Top of GIVEN DATA
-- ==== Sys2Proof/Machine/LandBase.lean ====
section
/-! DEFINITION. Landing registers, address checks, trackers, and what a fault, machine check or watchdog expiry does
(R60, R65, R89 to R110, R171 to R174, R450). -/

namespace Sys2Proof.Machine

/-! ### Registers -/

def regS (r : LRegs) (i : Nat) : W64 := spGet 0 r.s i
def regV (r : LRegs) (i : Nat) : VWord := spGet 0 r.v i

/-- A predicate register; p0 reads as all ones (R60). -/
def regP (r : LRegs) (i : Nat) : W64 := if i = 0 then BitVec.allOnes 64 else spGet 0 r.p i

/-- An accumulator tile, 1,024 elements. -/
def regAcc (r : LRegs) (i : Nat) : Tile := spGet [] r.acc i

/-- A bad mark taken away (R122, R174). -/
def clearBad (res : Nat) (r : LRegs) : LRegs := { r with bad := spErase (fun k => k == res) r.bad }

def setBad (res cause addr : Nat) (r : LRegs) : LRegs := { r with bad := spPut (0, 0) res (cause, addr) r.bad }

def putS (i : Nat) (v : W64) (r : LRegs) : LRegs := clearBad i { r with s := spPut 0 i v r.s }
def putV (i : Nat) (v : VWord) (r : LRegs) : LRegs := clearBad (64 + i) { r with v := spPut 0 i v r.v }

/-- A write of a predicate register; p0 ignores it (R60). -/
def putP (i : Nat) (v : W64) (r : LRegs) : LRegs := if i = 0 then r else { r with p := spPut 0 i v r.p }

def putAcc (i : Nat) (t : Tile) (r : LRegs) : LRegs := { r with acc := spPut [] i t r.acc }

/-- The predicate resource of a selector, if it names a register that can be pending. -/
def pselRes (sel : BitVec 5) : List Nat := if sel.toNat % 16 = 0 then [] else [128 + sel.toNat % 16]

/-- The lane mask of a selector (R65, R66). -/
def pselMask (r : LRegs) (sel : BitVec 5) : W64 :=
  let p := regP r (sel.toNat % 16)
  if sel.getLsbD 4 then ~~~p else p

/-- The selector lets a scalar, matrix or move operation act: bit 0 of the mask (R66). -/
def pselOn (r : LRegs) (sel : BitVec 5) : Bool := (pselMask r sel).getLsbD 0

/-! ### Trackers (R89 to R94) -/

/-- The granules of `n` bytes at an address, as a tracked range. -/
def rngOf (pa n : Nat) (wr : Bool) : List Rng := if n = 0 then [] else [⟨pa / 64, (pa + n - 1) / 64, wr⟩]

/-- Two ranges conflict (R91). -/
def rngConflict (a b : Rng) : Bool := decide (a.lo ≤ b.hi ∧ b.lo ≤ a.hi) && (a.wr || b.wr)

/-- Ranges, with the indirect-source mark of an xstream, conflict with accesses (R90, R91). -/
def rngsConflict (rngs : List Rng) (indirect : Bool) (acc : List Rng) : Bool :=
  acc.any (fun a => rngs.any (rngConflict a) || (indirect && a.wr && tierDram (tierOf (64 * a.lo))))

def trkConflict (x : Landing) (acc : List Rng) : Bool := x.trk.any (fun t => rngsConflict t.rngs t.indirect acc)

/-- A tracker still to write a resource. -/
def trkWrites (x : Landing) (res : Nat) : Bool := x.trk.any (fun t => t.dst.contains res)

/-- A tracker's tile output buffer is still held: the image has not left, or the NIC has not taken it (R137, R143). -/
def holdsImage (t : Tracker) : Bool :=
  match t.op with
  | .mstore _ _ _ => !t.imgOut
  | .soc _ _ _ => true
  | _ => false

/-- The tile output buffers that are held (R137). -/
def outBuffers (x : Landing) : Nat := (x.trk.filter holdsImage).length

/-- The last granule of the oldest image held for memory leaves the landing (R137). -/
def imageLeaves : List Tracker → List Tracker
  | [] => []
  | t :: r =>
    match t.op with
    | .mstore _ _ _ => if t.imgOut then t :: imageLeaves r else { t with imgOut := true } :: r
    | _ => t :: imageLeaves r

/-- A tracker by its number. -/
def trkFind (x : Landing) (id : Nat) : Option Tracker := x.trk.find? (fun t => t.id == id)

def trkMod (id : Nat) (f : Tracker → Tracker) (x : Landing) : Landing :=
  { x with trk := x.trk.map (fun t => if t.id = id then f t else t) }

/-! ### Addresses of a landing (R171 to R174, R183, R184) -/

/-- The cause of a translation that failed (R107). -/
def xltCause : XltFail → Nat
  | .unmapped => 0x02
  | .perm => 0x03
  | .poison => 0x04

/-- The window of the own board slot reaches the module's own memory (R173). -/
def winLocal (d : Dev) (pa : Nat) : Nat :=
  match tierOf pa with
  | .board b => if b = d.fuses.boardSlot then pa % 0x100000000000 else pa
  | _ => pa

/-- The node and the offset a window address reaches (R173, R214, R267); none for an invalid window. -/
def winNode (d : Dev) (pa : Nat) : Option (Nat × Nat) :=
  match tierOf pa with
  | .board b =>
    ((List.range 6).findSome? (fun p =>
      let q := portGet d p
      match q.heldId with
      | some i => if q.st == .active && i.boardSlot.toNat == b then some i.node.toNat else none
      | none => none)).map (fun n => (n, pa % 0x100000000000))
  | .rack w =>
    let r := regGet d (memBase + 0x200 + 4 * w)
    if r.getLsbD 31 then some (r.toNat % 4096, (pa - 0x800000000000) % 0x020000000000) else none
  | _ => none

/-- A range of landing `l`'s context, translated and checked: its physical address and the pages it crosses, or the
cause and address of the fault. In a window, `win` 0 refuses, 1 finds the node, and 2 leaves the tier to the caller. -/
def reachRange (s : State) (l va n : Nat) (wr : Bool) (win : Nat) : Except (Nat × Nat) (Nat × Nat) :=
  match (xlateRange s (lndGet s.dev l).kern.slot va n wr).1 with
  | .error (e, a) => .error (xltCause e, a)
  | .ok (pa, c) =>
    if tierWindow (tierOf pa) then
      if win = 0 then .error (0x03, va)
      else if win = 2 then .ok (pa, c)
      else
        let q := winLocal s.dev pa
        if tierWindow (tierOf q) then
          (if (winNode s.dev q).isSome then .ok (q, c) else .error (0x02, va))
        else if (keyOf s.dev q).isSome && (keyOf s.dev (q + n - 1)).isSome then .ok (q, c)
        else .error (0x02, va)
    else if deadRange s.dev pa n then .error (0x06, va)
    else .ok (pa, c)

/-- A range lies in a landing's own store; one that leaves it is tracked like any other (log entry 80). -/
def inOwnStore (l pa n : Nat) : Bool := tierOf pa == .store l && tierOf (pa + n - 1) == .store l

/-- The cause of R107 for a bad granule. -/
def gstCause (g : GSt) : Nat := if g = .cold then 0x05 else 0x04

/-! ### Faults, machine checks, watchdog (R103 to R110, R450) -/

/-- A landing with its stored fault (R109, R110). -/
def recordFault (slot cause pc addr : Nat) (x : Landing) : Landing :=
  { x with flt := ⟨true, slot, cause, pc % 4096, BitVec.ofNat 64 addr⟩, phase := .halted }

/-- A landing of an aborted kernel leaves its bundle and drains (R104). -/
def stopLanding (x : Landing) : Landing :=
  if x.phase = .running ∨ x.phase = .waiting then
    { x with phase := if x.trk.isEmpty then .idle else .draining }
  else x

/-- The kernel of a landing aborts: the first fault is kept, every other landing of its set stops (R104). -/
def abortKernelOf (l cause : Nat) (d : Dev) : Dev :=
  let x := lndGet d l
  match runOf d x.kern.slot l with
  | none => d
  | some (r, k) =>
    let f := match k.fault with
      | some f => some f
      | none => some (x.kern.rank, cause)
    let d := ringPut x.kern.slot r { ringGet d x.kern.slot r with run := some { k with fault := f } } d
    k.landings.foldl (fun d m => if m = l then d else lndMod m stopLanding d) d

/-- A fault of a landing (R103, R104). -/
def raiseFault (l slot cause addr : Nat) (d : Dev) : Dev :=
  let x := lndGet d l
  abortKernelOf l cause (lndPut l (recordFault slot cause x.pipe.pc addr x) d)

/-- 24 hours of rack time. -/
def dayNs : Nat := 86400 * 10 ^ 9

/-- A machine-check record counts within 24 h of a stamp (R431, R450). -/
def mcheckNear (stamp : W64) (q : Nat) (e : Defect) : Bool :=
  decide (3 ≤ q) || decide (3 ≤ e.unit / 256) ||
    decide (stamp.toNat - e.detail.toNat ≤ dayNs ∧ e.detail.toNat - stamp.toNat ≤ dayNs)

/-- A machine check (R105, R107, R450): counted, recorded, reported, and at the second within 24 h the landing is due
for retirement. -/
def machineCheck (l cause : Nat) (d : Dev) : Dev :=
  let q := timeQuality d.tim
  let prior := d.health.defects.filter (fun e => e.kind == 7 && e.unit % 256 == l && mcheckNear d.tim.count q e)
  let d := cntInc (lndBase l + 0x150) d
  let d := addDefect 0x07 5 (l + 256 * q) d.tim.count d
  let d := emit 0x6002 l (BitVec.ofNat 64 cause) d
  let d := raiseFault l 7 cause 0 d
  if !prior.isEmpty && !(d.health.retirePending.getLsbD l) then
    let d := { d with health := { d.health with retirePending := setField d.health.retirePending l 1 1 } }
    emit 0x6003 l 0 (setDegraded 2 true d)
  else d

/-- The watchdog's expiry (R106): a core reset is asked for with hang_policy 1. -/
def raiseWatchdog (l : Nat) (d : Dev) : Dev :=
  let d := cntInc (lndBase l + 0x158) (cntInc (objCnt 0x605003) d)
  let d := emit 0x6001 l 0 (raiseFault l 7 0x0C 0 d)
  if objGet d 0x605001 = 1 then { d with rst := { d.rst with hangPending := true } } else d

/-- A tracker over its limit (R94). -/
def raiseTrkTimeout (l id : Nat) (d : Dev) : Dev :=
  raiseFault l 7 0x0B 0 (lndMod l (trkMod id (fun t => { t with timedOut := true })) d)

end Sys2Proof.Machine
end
Bottom of GIVEN DATA
Top of GIVEN DATA
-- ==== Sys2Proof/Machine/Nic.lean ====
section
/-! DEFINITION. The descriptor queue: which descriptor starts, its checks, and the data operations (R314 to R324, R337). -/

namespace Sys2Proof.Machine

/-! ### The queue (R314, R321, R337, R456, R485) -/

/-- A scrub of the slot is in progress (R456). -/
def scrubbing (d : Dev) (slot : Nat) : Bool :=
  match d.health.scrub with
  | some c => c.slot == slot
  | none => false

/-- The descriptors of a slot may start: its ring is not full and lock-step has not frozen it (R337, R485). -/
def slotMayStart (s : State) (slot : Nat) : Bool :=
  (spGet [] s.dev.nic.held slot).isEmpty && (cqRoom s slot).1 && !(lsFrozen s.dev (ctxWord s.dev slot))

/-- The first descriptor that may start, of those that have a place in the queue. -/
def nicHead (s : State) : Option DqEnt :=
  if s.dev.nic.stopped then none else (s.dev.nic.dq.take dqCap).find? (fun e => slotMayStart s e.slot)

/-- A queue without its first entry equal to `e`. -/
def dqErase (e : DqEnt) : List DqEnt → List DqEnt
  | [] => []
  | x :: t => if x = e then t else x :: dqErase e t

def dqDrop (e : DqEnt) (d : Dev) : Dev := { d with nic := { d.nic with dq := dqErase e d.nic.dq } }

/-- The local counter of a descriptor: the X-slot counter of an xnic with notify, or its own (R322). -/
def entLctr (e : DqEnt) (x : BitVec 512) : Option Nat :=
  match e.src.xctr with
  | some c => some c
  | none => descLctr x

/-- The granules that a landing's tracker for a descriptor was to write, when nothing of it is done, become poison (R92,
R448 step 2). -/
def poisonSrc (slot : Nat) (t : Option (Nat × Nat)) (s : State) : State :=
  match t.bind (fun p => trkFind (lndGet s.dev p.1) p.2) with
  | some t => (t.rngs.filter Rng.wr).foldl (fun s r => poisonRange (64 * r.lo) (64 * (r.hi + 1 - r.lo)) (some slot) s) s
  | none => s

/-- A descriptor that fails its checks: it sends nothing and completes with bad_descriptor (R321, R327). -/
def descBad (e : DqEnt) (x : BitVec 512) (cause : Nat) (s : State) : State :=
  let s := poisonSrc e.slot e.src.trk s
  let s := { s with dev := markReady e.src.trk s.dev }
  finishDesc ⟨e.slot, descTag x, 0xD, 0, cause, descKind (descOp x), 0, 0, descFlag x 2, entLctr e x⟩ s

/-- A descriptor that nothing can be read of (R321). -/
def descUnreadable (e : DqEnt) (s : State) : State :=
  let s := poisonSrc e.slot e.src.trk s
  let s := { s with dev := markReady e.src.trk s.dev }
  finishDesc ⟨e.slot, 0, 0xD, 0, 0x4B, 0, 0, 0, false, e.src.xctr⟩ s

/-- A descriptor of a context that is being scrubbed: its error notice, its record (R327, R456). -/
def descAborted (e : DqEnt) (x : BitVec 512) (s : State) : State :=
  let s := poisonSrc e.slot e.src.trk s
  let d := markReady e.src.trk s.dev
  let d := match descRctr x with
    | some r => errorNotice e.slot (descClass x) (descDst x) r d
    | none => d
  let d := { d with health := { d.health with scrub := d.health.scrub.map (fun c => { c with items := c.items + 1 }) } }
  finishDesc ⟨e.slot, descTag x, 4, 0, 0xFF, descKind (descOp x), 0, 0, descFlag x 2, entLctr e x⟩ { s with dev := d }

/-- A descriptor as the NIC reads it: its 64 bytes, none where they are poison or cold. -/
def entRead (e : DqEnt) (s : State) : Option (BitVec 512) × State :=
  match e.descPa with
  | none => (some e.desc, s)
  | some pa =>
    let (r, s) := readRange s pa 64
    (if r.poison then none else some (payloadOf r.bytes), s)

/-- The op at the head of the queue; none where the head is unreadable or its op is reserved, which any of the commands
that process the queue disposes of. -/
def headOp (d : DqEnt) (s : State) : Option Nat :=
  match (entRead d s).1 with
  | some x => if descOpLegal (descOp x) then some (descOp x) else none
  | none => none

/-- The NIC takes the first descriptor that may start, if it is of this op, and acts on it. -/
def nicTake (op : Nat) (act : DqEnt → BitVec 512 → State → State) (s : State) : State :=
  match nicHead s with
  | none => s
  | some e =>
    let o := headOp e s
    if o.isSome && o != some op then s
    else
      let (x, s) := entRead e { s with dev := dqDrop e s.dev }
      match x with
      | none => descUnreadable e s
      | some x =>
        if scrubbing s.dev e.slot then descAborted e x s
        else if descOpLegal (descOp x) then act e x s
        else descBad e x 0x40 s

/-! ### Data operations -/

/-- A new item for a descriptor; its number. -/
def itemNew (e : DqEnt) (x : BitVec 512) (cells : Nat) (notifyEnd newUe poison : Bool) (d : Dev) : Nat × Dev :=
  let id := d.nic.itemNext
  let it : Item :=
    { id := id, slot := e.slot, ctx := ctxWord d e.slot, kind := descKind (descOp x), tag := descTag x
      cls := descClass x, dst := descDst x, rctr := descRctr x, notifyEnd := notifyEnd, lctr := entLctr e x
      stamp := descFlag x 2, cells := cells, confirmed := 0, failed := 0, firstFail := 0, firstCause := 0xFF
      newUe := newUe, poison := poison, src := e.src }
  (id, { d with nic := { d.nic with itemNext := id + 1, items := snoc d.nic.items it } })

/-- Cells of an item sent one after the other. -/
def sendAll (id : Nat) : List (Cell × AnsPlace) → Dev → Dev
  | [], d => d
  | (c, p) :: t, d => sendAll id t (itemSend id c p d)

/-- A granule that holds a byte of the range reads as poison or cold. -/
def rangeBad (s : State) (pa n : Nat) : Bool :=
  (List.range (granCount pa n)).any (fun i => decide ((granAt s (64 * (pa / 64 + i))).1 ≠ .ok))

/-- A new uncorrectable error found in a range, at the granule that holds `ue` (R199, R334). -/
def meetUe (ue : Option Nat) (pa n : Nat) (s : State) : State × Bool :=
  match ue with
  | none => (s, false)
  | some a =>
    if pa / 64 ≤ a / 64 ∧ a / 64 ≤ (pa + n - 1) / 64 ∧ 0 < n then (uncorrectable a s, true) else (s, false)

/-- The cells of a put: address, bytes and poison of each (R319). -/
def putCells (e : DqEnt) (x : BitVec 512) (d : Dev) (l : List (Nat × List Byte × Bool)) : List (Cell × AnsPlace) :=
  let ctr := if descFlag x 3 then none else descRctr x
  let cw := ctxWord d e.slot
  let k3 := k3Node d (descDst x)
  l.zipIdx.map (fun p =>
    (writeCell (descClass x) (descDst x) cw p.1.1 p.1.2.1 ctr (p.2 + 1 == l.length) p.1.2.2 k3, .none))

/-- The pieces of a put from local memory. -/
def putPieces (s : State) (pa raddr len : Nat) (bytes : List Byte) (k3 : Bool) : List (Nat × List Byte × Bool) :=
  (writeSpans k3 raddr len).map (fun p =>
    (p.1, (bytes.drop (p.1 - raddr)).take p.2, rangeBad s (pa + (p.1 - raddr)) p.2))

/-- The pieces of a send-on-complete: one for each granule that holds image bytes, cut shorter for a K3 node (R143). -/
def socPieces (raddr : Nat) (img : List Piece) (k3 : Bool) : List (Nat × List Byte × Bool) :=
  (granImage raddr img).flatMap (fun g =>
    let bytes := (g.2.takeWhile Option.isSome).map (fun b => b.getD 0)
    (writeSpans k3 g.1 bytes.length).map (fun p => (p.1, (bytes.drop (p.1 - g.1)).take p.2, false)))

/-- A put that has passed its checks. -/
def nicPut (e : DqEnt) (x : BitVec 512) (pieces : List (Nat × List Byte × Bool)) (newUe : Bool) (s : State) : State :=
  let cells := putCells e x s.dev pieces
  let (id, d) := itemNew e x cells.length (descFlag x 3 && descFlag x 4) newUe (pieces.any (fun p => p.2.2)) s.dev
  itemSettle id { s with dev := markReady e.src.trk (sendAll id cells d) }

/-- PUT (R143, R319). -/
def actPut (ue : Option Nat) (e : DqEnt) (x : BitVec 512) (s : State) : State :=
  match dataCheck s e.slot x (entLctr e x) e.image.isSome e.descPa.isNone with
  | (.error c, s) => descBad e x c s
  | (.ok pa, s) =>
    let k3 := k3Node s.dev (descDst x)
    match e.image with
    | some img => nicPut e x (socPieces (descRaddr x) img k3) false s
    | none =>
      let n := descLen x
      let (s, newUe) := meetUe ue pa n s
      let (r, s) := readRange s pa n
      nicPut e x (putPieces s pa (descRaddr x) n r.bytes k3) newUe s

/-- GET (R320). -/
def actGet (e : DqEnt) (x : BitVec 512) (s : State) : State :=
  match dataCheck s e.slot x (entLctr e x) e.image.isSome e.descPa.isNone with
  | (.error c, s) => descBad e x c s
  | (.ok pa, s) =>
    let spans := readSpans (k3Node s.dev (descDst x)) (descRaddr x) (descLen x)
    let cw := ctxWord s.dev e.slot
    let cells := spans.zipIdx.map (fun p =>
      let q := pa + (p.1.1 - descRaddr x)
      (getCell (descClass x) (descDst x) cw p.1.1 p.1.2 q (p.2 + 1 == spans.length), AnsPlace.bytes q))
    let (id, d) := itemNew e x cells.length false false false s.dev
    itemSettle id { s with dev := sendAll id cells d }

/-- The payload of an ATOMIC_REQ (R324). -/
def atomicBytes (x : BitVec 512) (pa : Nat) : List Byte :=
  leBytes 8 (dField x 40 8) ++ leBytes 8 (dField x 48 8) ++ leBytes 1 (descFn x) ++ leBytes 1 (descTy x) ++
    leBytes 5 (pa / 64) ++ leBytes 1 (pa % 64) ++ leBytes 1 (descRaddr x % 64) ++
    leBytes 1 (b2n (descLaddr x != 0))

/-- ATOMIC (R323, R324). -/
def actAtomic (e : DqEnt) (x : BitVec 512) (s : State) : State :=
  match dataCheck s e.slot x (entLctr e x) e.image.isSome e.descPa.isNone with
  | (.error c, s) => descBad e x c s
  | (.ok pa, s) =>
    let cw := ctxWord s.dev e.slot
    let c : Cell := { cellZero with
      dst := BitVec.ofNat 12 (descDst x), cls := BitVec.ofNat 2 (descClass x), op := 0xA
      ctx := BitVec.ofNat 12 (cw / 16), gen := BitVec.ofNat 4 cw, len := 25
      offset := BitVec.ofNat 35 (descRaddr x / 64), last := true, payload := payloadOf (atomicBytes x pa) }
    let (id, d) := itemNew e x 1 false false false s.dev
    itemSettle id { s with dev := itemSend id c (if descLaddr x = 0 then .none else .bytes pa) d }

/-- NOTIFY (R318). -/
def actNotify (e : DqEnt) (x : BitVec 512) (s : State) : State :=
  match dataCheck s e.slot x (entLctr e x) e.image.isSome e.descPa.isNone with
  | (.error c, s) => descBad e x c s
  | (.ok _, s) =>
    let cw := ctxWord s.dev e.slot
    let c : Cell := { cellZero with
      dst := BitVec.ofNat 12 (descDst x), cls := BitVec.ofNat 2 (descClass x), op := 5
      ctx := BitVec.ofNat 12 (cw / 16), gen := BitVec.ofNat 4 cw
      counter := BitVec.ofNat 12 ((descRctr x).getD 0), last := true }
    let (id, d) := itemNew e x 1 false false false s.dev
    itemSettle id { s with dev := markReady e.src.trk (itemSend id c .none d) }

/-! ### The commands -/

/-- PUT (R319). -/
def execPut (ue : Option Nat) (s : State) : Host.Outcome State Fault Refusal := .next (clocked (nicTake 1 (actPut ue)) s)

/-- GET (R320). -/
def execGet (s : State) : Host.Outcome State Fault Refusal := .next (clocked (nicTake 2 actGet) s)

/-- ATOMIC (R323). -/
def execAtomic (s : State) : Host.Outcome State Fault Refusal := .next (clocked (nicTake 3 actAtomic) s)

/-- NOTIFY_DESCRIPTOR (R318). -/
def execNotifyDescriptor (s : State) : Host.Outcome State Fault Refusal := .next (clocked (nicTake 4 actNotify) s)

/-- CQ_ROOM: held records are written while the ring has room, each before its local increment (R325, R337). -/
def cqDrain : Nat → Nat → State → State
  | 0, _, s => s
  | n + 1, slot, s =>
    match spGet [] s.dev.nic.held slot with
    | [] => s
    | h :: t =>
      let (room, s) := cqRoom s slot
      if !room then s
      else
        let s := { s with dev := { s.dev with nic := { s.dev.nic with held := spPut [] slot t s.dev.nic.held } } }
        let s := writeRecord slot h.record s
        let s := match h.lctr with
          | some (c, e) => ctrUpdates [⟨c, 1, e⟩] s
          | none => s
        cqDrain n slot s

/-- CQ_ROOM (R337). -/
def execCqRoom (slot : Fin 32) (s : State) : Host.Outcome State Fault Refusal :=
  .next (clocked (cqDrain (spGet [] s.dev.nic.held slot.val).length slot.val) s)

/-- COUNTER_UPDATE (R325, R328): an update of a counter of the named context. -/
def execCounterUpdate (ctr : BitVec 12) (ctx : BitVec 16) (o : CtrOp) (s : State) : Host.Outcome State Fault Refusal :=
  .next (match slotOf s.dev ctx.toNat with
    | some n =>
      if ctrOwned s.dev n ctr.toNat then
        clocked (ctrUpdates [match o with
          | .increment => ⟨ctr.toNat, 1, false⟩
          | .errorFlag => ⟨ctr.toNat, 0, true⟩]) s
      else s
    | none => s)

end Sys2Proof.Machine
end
Bottom of GIVEN DATA
▸ WORK ORDER: Of the lines above, output exactly those from the line bearing "def putV (i" through the line bearing "def putAcc (i", inclusive.

▸ TASK RESULT:
def putV (i : Nat) (v : VWord) (r : LRegs) : LRegs := clearBad (64 + i) { r with v := spPut 0 i v r.v }

/-- A write of a predicate register; p0 ignores it (R60). -/
def putP (i : Nat) (v : W64) (r : LRegs) : LRegs := if i = 0 then r else { r with p := spPut 0 i v r.p }

def putAcc (i : Nat) (t : Tile) (r : LRegs) : LRegs := { r with acc := spPut [] i t r.acc }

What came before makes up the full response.